Run the lines of code below:

In [None]:
log(a)

In [None]:
log(4))

In [None]:
log(8


When running a line code, sometimes an error will pop out. This is part of the learning process. Learning how to debug your code is a useful skill. It helps build your understanding of R.

Debugging code in R involves identifying and resolving errors by both reading the code you ran and the error that is outputted. In you code, check if you mispelled functions or objects. Check if you used the correct upper- or lower-case letter. Check if you are missing a parenthesis, bracket or comma. Check if you have an extra paranthesis, bracket, or comma.

Additionally, read the error output to give you a hint what may be the problem. It may hint if somehting is missing or extra.


Look at the lines of code below and see if they have been corrected from the lines above.

In [None]:
a <- 5
log(a)

In [None]:
log(4)

In [None]:
log(8)

Explain in your own words what fixed each line of code.

## Further Resources

The R community has developed a variety of resources to practice R. A quick google search can lead great resources. Here are some recommended resources:

- Secion on R Programming: [Statistcal Computing](https://www.inqs.info/stat_comp/r.html)

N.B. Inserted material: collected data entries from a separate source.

/-- spec/43_jump.md, JMP_NOT_EQ: its bytes, its fetches and what they raise; `ip` is the target when the literal and
all 16 bits of `acc` differ, else the address after the five bytes; the target is not checked, and one outside memory
raises only at the next step's opcode fetch. That each 16-bit operand is one fetch, so that `ip` stays at its first
byte where only that byte is in range, is the spec's decision D14 (log 12). It rests also on the spec's decision D16
(a fatal condition is a record in the latch, with the effects made so far kept; log 5). Its bytes stand as the spec's
decisions D2 and D3 (log 10) order them, and `ip` wraps modulo 65536 by its decision D24 (log 12). -/
def Obligations.JmpNotEqJumpsWhenAccDiffers : Prop :=
  ∀ (val addr : Word) (s : State),
    encode s.cfg.opc (.jmpNotEq val addr) = [s.cfg.opc.jmpNotEq, hi8 val, lo8 val, hi8 addr, lo8 addr] ∧
    fetchAccesses (s.reg .ip) (.jmpNotEq val addr) =
      [fetchAt (s.reg .ip) 0 1, fetchAt (s.reg .ip) 1 2, fetchAt (s.reg .ip) 3 2] ∧
    FetchesRaiseAsListed (.jmpNotEq val addr) ∧
    ∃ t, exec (.jmpNotEq val addr) s = .next t ∧
      (∀ q, t.reg q = if q = .ip then (if val ≠ s.reg .acc then addr else s.reg .ip + 5) else s.reg q) ∧
      t.fsz = s.fsz ∧ SameCfgAndFault s t ∧ SameBytes s t ∧
      (val ≠ s.reg .acc → s.cfg.memSize ≤ addr.toNat → s.fault = none →
        step t = .next (t.setFault (some { cause := .outOfBounds addr.toNat 1 .read, instrAddr := addr, opcode := none })))

/-- spec/44_stack.md, PSH_LIT: its bytes, its fetches and what they raise; with room, the literal at `sp`, high byte
first, `sp` down by 2 and `FSZ` up by 2 modulo 65536, nothing else; without room, OutOfBoundsMemoryAccess(sp, 2,
write) and nothing but `ip` and the latch changes. That the literal is one fetch, so that `ip` stays at its first byte
where only that byte is in range, is the spec's decision D14 (log 12). It rests also on the spec's decisions D13 (a
word is checked whole before any byte moves; log 11); D16 (a fatal condition is a record in the latch, with the
effects made so far kept; log 5); D6 (FSZ is 16 bits, wraps and starts at 0; log 8); D24 (sp wraps; log 13). Its bytes
stand as the spec's decisions D2 and D3 (log 10) order them, and `ip` wraps modulo 65536 by its decision D24 (log 12).
-/
def Obligations.PshLitPushesTheLiteral : Prop :=
  ∀ (lit : Word) (s : State),
    encode s.cfg.opc (.pshLit lit) = [s.cfg.opc.pshLit, hi8 lit, lo8 lit] ∧
    fetchAccesses (s.reg .ip) (.pshLit lit) = [fetchAt (s.reg .ip) 0 1, fetchAt (s.reg .ip) 1 2] ∧
    FetchesRaiseAsListed (.pshLit lit) ∧
    ((s.reg .sp).toNat + 1 < s.cfg.memSize → ∃ t, exec (.pshLit lit) s = .next t ∧
      t.mem.byte (s.reg .sp).toNat = hi8 lit ∧ t.mem.byte ((s.reg .sp).toNat + 1) = lo8 lit ∧
      (∀ a, a ≠ (s.reg .sp).toNat → a ≠ (s.reg .sp).toNat + 1 → t.mem.byte a = s.mem.byte a) ∧
      (∀ q, t.reg q = if q = .ip then s.reg .ip + 3 else if q = .sp then s.reg .sp - 2 else s.reg q) ∧
      t.fsz = s.fsz + 2 ∧ SameCfgAndFault s t) ∧
    (s.cfg.memSize ≤ (s.reg .sp).toNat + 1 → ∃ t, exec (.pshLit lit) s = .next t ∧
      t.fault = some { cause := .outOfBounds (s.reg .sp).toNat 2 .write, instrAddr := s.reg .ip,
                       opcode := some s.cfg.opc.pshLit } ∧
      SameBytes s t ∧ (∀ q, t.reg q = if q = .ip then s.reg .ip + 3 else s.reg q) ∧ t.fsz = s.fsz ∧ t.cfg = s.cfg)

/-- spec/44_stack.md section 2 (PSH_REG): with room, the register at `sp`, read before `sp` moves and with `ip` as the
next address; without room, OutOfBoundsMemoryAccess(sp, 2, write). It rests on the spec's decisions D10 (register
operands are read after the fetches, so ip reads as the next address; log 16); D13 (a word is checked whole before any
byte moves; log 11); D16 (a fatal condition is a record in the latch, with the effects made so far kept; log 5); D6
(FSZ is 16 bits, wraps and starts at 0; log 8); D24 (sp wraps; log 13). `ip` wraps modulo 65536 by its decision D24
(log 12). -/
def Obligations.PshRegPushesTheRegister : Prop :=
  ∀ (r : Reg) (s : State),
    ((s.reg .sp).toNat + 1 < s.cfg.memSize → ∃ t, exec (.pshReg r) s = .next t ∧
      t.mem.byte (s.reg .sp).toNat = hi8 (operandValue (.pshReg r) s r) ∧
      t.mem.byte ((s.reg .sp).toNat + 1) = lo8 (operandValue (.pshReg r) s r) ∧
      (∀ a, a ≠ (s.reg .sp).toNat → a ≠ (s.reg .sp).toNat + 1 → t.mem.byte a = s.mem.byte a) ∧
      (∀ q, t.reg q = if q = .ip then s.reg .ip + 2 else if q = .sp then s.reg .sp - 2 else s.reg q) ∧
      t.fsz = s.fsz + 2 ∧ SameCfgAndFault s t) ∧
    (s.cfg.memSize ≤ (s.reg .sp).toNat + 1 → ∃ t, exec (.pshReg r) s = .next t ∧
      t.fault = some { cause := .outOfBounds (s.reg .sp).toNat 2 .write, instrAddr := s.reg .ip,
                       opcode := some s.cfg.opc.pshReg } ∧
      SameBytes s t ∧ (∀ q, t.reg q = if q = .ip then s.reg .ip + 2 else s.reg q) ∧ t.fsz = s.fsz ∧ t.cfg = s.cfg)

/-- spec/44_stack.md, POP: its bytes, its fetches and what they raise; with a word on the stack, the register holds
the word above `sp` (written after `sp` moved up by 2), `FSZ` down by 2 modulo 65536, memory unchanged; otherwise
StackUnderflow(sp + 2) and nothing but `ip` and the latch changes. It rests on the spec's decisions D15 (which pops
raise, and no other stack check; log 13); D16 (a fatal condition is a record in the latch, with the effects made so
far kept; log 5); D6 (FSZ is 16 bits, wraps and starts at 0; log 8). Its bytes stand as the spec's decisions D2 and D3
(log 10) order them, and `ip` wraps modulo 65536 by its decision D24 (log 12). -/
def Obligations.PopReadsTheWordAboveSp : Prop :=
  ∀ (r : Reg) (s : State),
    encode s.cfg.opc (.pop r) = [s.cfg.opc.pop, selectorOf r] ∧
    fetchAccesses (s.reg .ip) (.pop r) = [fetchAt (s.reg .ip) 0 1, fetchAt (s.reg .ip) 1 1] ∧
    FetchesRaiseAsListed (.pop r) ∧
    ((s.reg .sp).toNat + 2 ≤ s.cfg.memSize - 2 → ∃ t, exec (.pop r) s = .next t ∧
      (∀ q, t.reg q =
        if q = r then wordOf (s.mem.byte ((s.reg .sp).toNat + 2)) (s.mem.byte ((s.reg .sp).toNat + 3))
        else if q = .ip then s.reg .ip + 2 else if q = .sp then s.reg .sp + 2 else s.reg q) ∧
      t.fsz = s.fsz - 2 ∧ SameCfgAndFault s t ∧ SameBytes s t) ∧
    (s.cfg.memSize - 2 < (s.reg .sp).toNat + 2 → ∃ t, exec (.pop r) s = .next t ∧
      t.fault = some { cause := .stackUnderflow ((s.reg .sp).toNat + 2), instrAddr := s.reg .ip,
                       opcode := some s.cfg.opc.pop } ∧
      SameBytes s t ∧ (∀ q, t.reg q = if q = .ip then s.reg .ip + 2 else s.reg q) ∧ t.fsz = s.fsz ∧ t.cfg = s.cfg)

- [Google Colab Cheatsheet](https://colab.research.google.com/github/Tanu-N-Prabhu/Python/blob/master/Cheat_sheet_for_Google_Colab.ipynb)

- [R for Data Science](https://r4ds.hadley.nz/)

## Submitting Notebooks

At the end of lab, you will need to submit an assignment. You can submit this lab via Canvas and Google Assignments.

Additionally it is good practive to download the file in case anything goes wrong. *File* > *Download* > *Download as ipynb*